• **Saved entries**
··········

/-- VIN_FAULT (R80); `volt` in 10 mV. -/
def State.vinFault (s : State) (volt : Nat) : State :=
  if volt < 290 then
    if s.isOn R.FE_VIN_ANT_VIN_LOW then s
    else (s.putB R.FE_VIN_ANT_VIN_LOW true).raise 0x0107 3 volt
  else if 580 < volt then
    if s.isOn R.FE_VIN_ANT_VIN_HIGH then { s with fe := { s.fe with vinOk := 0 } }
    else
      let s := (s.putB R.FE_VIN_ANT_VIN_HIGH true).raise 0x0107 3 volt
      let s := { s with fe := { s.fe with vinOk := 0, biasWhole := [false, false] } }
      (List.range 2).foldl (fun s a =>
        if s.isOn (R.FE_CTRL_BIAS_EN a) && s.fesm a != 0 then s.fesmFault a 7 else s.biasFollow a) s
  else s

/-- VIN_RECOVER (R80): VIN_ANT has stayed below 5.70 V for 10 ticks. -/
def State.vinRecover (s : State) : State :=
  if s.fe.vinOk < 10 then s
  else (List.range 2).foldl (fun s a =>
      if s.fesm a == 6 && s.get (R.FE_STAT_CAUSE a) == 7 then (s.setFesm a 1).fesmHeld a else s)
    (s.putB R.FE_VIN_ANT_VIN_HIGH false)

/-- The frequency check of band `b` starts again: the next window begins now (R88). -/
def State.loRestart (s : State) (b : Nat) : State :=
  { s with fe := { s.fe with loGood := listPut s.fe.loGood b 0 0, loBad := listPut s.fe.loBad b 0 0
                             loFrom := listPut s.fe.loFrom b s.clk.age 0 } }

/-- LO_CAL_DONE (R89, R92): a calibration of all three LOs, or, after a loss in RUN, of those without lock. FESMs that wait
for it go on, or to FAULT when no VCO band locks. -/
def State.loCalDone (s : State) (ok : Bool) (bands : List Nat) : State :=
  let all := s.fe.loCalRunning
  if !all && (s.losLocked || s.clk.limp || !(s.fesm 0 == 5 || s.fesm 1 == 5)) then s
  else
    let s := { s with fe := { s.fe with loCalRunning := false } }
    let s := if ok then forUp 3 (fun b s =>
        if all || !s.isOn (R.LO_STAT_LOCK b) then
          State.loRestart ((s.putB (R.LO_STAT_CAL_DONE b) true).put (R.LO_STAT_VCO_BAND b) (bands.getD b 0)) b
        else s) s else s
    (List.range 2).foldl (fun s a =>
      if s.fesm a == 2 || (!all && s.fesm a == 5) then
        (if !ok then (s.fesmFault a 3).raise 0x0103 (feUnit a 3)
         else if s.fesm a == 2 then s.setFesm a (if s.losLocked then 4 else 3) else s)
      else s) s

/-- The LO of band `b` is locked (R91, R92, R94): its waiting paths run from the next tick edge. -/
def State.loLocked (s : State) (b : Nat) : State :=
  let s := s.putB (R.LO_STAT_LOCK b) true
  let s := (List.range 2).foldl (fun s a =>
    let i := 3 * a + b
    if s.fe.loHold.getD i false then
      { s with fe := { s.fe with loHold := listPut s.fe.loHold i false false, toRun := listPut s.fe.toRun i true false } }
    else s) s
  let s := if s.losLocked then { s with fe := { s.fe with lostAt := none } } else s
  (List.range 2).foldl (fun s a => if s.fesm a == 3 && s.losLocked then s.setFesm a 4 else s) s

/-- The two paths of band `b` go to HOLD while their LO relocks (R91, R92). -/
def State.bandHold (s : State) (b : Nat) (midTick : Bool) : State :=
  (List.range 2).foldl (fun s a =>
    let i := 3 * a + b
    let p := s.get (pathFld a b)
    if s.fesm a == 5 && (p == 2 || p == 3 || (p == 1 && s.fe.toRun.getD i false)) then
      let s := if midTick then s.pathStop i else { s with fe := { s.fe with deliver := listPut s.fe.deliver i false false } }
      { (s.put (pathFld a b) 1) with fe := { s.fe with loHold := listPut s.fe.loHold i true false,
                                                        toRun := listPut s.fe.toRun i false false } }
    else s) s

/-- The LO of band `b` loses lock (R92). -/
def State.loUnlocked (s : State) (b : Nat) : State :=
  let s := (s.putB (R.LO_STAT_LOCK b) false).putB (R.LO_STAT_UNLOCK b) true
  let inRun := s.fesm 0 == 5 || s.fesm 1 == 5
  let s := if inRun then (s.bandHold b true).raise 0x0105 b else s
  let s := if inRun && s.fe.lostAt.isNone then { s with fe := { s.fe with lostAt := some s.clk.age } } else s
  (List.range 2).foldl (fun s a => if s.fesm a == 4 then s.setFesm a 3 else s) s

/-- `ClkSt.age` that a window of the frequency check takes: 2^LK_WIN cycles of 3.84 MHz (R88). -/
def State.loWindowAge (s : State) : Nat := 80000 * 2 ^ s.get R.LO_LOCK_CFG_LK_WIN

/-- A window of band `b`'s frequency check ends with `count` LO cycles (R88). -/
def State.loWindow (s : State) (b count : Nat) : State :=
  let want := s.act (R.LO_BAND_CFG_LO_N b) * 2 ^ s.get R.LO_LOCK_CFG_LK_WIN
  let good := decide (((count : Int) - want).natAbs ≤ s.get R.LO_LOCK_CFG_LK_TOL)
  let g := if good then s.fe.loGood.getD b 0 + 1 else 0
  let w := if good then 0 else s.fe.loBad.getD b 0 + 1
  let s := { s with fe := { s.fe with
      loGood := listPut s.fe.loGood b g 0, loBad := listPut s.fe.loBad b w 0
      loFrom := listPut s.fe.loFrom b (s.fe.loFrom.getD b 0 + s.loWindowAge) 0 } }
  if s.isOn (R.LO_STAT_LOCK b) then (if s.get R.LO_LOCK_CFG_LK_BAD ≤ w then s.loUnlocked b else s)
  else if s.get R.LO_LOCK_CFG_LK_GOOD ≤ g then s.loLocked b
  else s

/-- The windows of band `b`'s frequency check that end within the tick in progress, while the LO has a reference (R88, R90). -/
def State.loWindows (s : State) (b : Nat) (counts : List Nat) : State :=
  if s.clk.limp then s
  else counts.foldl (fun s n => s.dueAt (s.fe.loFrom.getD b 0 + s.loWindowAge) (fun s => s.loWindow b n)) s

/-- LO_LOCK_TIMEOUT (R92, R94): t_LOTO has passed since aerial `a` entered LO_SETTLE, or since a loss in RUN. -/
def State.loLockTimeout (s : State) (a : Option Nat) : State :=
  match a with
  | some a =>
    if s.fesm a == 3 && !s.losLocked then
      s.dueAt (s.fe.fesmAt.getD a 0 + 20000 * agePerUs) (fun s => (s.fesmFault a 4).raise 0x0104 (feUnit a 3))
    else s
  | none =>
    match s.fe.lostAt with
    | some t =>
      if s.losLocked then s
      else s.dueAt (t + 20000 * agePerUs) (fun s =>
        (List.range 2).foldl (fun s a => if s.fesm a == 5 then s.fesmFault a 4 else s)
          { s with fe := { s.fe with lostAt := none } })
    | none => s

/-- The check of step 4 of R98. -/
def calPasses (c : PathCal) : Bool :=
  c.dcI.natAbs ≤ 127 && c.dcQ.natAbs ≤ 127 && c.gain.natAbs ≤ 2047 && c.phase.natAbs ≤ 2047 && 40 ≤ c.imageDb

/-- Sets field `f` in the snapshot of page `p` that waits in a stage. -/
def stageSet (p : Nat) (f : Fld) (v : Nat) (l : List (Nat × WMap)) : List (Nat × WMap) :=
  l.map (fun e => if e.1 == p then
    (e.1, wmPut (resetWord f.gwa) f.gwa (putBits (wmGet (resetWord f.gwa) e.2 f.gwa) f.hi f.lo v) e.2) else e)

/-- Sets shadow and active of `f` at once and overrides a value that waits from a COMMIT (R99). -/
def State.putOver (s : State) (f : Fld) (v : Nat) : State :=
  let p := f.gwa / 0x1000
  let s := s.putBoth f v
  { s with stage := stageSet p f v s.stage, late := stageSet p f v s.late }

/-- Hardware writes the correction coefficients of path `i` (R99). -/
def State.writeCoefs (s : State) (i : Nat) (c : PathCal) : State :=
  let s := s.putOver (R.FE_IQ_DC_DC_I i) (unsignedOf 8 c.dcI)
  let s := s.putOver (R.FE_IQ_DC_DC_Q i) (unsignedOf 8 c.dcQ)
  let s := s.putOver (R.FE_IQ_GAIN_GAIN i) (unsignedOf 12 c.gain)
  s.putOver (R.FE_IQ_PHASE_PHASE i) (unsignedOf 12 c.phase)

/-- The calibration of one path ends (R98, R99); answers whether it passed. -/
def State.pathCalOne (s : State) (a : Nat) (c : PathCal) : State :=
  let i := 3 * a + c.band.val
  let s := s.setGain i c.agc.val
  if calPasses c then (if s.isOn R.FE_CAL_CFG_COEF_SRC then s else s.writeCoefs i c)
  else s.raise 0x0106 (feUnit a c.band.val)

/-- t_GCAL: steps 1 to 4 of R98. -/
def calAge : Nat := 3000 * agePerUs

/-- GAIN_CAL of aerial `a` ends: every enabled path has been calibrated (R94, R98). -/
def State.gainCalEnd (s : State) (a : Nat) (cal : List PathCal) : State :=
  let cal := cal.filter (fun c => s.isOn (pathEnFld a c.band.val))
  let s := cal.foldl (fun s c => s.pathCalOne a c) s
  if cal.all calPasses then
    { s with fe := { s.fe with gainCalOk := listPut s.fe.gainCalOk a true false
                               calOk := cal.foldl (fun l c => listPut l (3 * a + c.band.val) true false) s.fe.calOk } }
  else s.fesmFault a 5

/-- PATH_CAL_DONE (R98): GAIN_CAL of the aerial, or CAL of single paths, ends. GAIN_CAL ends only with a measurement of
every enabled path. -/
def State.pathCalDone (s : State) (a : Nat) (cal : List PathCal) : State :=
  if s.fesm a == 4 then
    if (List.range 3).all (fun b => !s.isOn (pathEnFld a b) || cal.any (fun c => c.band.val == b)) then
      s.dueAt (s.fe.fesmAt.getD a 0 + calAge) (fun s => s.gainCalEnd a cal)
    else s
  else if s.fesm a == 5 then
    cal.foldl (fun s c =>
      let b := c.band.val
      let i := 3 * a + b
      if s.get (pathFld a b) == 3 then
        s.dueAt (s.fe.pathAt.getD i 0 + calAge) (fun s =>
          let s := s.pathCalOne a c
          if calPasses c then { s with fe := { s.fe with toRun := listPut s.fe.toRun i true false } }
          else s.put (pathFld a b) 1)
      else s) s
  else s

/-- Largest move of a window in gain codes: STEP_MAX 0.5, 1, 2 or 4 dB (R81, FE_AGC_CFG). -/
def stepCodes (n : Nat) : Nat := 2 ^ n

/-- The gain code after a window in which Σ (I² + Q²) over `n` samples is `e`, against `target` (LSB RMS on I and Q), by at
most `lim` codes (R81). The size of the move below the limit is open (log entry 11). -/
def agcMove (gain e n target lim : Nat) : Nat :=
  let want := 2 * n * target ^ 2
  let k := min lim (Config.agcSteps e want)
  if e < want then min 120 (gain + k) else if want < e then gain - k else gain

/-- The samples of a window that the blanker leaves: their Σ (I² + Q²) and their number (R82). The window's own samples
decide (log entry 116). -/
def State.windowLevel (s : State) (i : Nat) (l : List Taken) : Nat × Nat :=
  let w := (s.rg (0x704008 + i)).toNat
  let b := (blankIn (l.map (fun t => (t.x, w))) 0).1 ++ List.replicate 4 ({} : Blank)
  unblanked ((l.map (fun t => ({ re := t.i, im := t.q } : Cplx))).zip ((blankOut b).map (·.2)))

/-- The calibration that began at `t` is in step 1 or 4 of R98, where the AGC runs. -/
def State.calAgc (s : State) (t : Nat) : Bool := decide (s.clk.age ≤ t + 1000 * agePerUs ∨ t + 2500 * agePerUs < s.clk.age)

/-- The end of a window of path `i` with samples `l` (R81 to R83). -/
def State.agcEnd (s : State) (i : Nat) (l : List Taken) : State :=
  let a := i / 3
  let g := s.get (R.FE_AGC_GAIN_GAIN i)
  let target := s.get (R.FE_AGC_CFG_TARGET i)
  let (e, n) := s.windowLevel i l
  let moved (lim : Nat) : State := if 2 * n < l.length then s else s.setGain i (agcMove g e n target lim)
  if s.fesm a == 4 then (if s.calAgc (s.fe.fesmAt.getD a 0) then moved (stepCodes 3) else s)
  else if s.fesm a == 5 then
    match s.get (pathFld a (i % 3)) with
    | 3 => if s.calAgc (s.fe.pathAt.getD i 0) then moved (stepCodes 3) else s
    | 2 =>
      match s.get (R.FE_AGC_CFG_MODE i) with
      | 0 => moved (stepCodes (s.get (R.FE_AGC_CFG_STEP_MAX i)))
      | 1 => s.setGain i (s.get (R.FE_AGC_MAN_GAIN i))
      | _ => s
    | _ => s
  else s

/-- AGC_WINDOW of path `i` (R81): once 8,192 samples have come since the last window, they are one. -/
def State.agcWindow (s : State) (i : Nat) (l : List Adc) : State :=
  let s := s.takeSamples i l
  let w := s.dfe.win.getD i []
  if w.length < 8192 then s
  else
    let s := { s with dfe := { s.dfe with win := listPut s.dfe.win i (w.drop 8192) [] } }
    s.agcEnd i (w.take 8192)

··········

• **Task brief**
Look above for the line with "l.map (fun e => if e.1 == p then"; retype exactly that line, every line after it up to the line with "def State.writeCoefs (s", and that line too, nothing else.

• **Response to the exercise**
  l.map (fun e => if e.1 == p then
    (e.1, wmPut (resetWord f.gwa) f.gwa (putBits (wmGet (resetWord f.gwa) e.2 f.gwa) f.hi f.lo v) e.2) else e)

/-- Sets shadow and active of `f` at once and overrides a value that waits from a COMMIT (R99). -/
def State.putOver (s : State) (f : Fld) (v : Nat) : State :=
  let p := f.gwa / 0x1000
  let s := s.putBoth f v
  { s with stage := stageSet p f v s.stage, late := stageSet p f v s.late }

/-- Hardware writes the correction coefficients of path `i` (R99). -/
def State.writeCoefs (s : State) (i : Nat) (c : PathCal) : State :=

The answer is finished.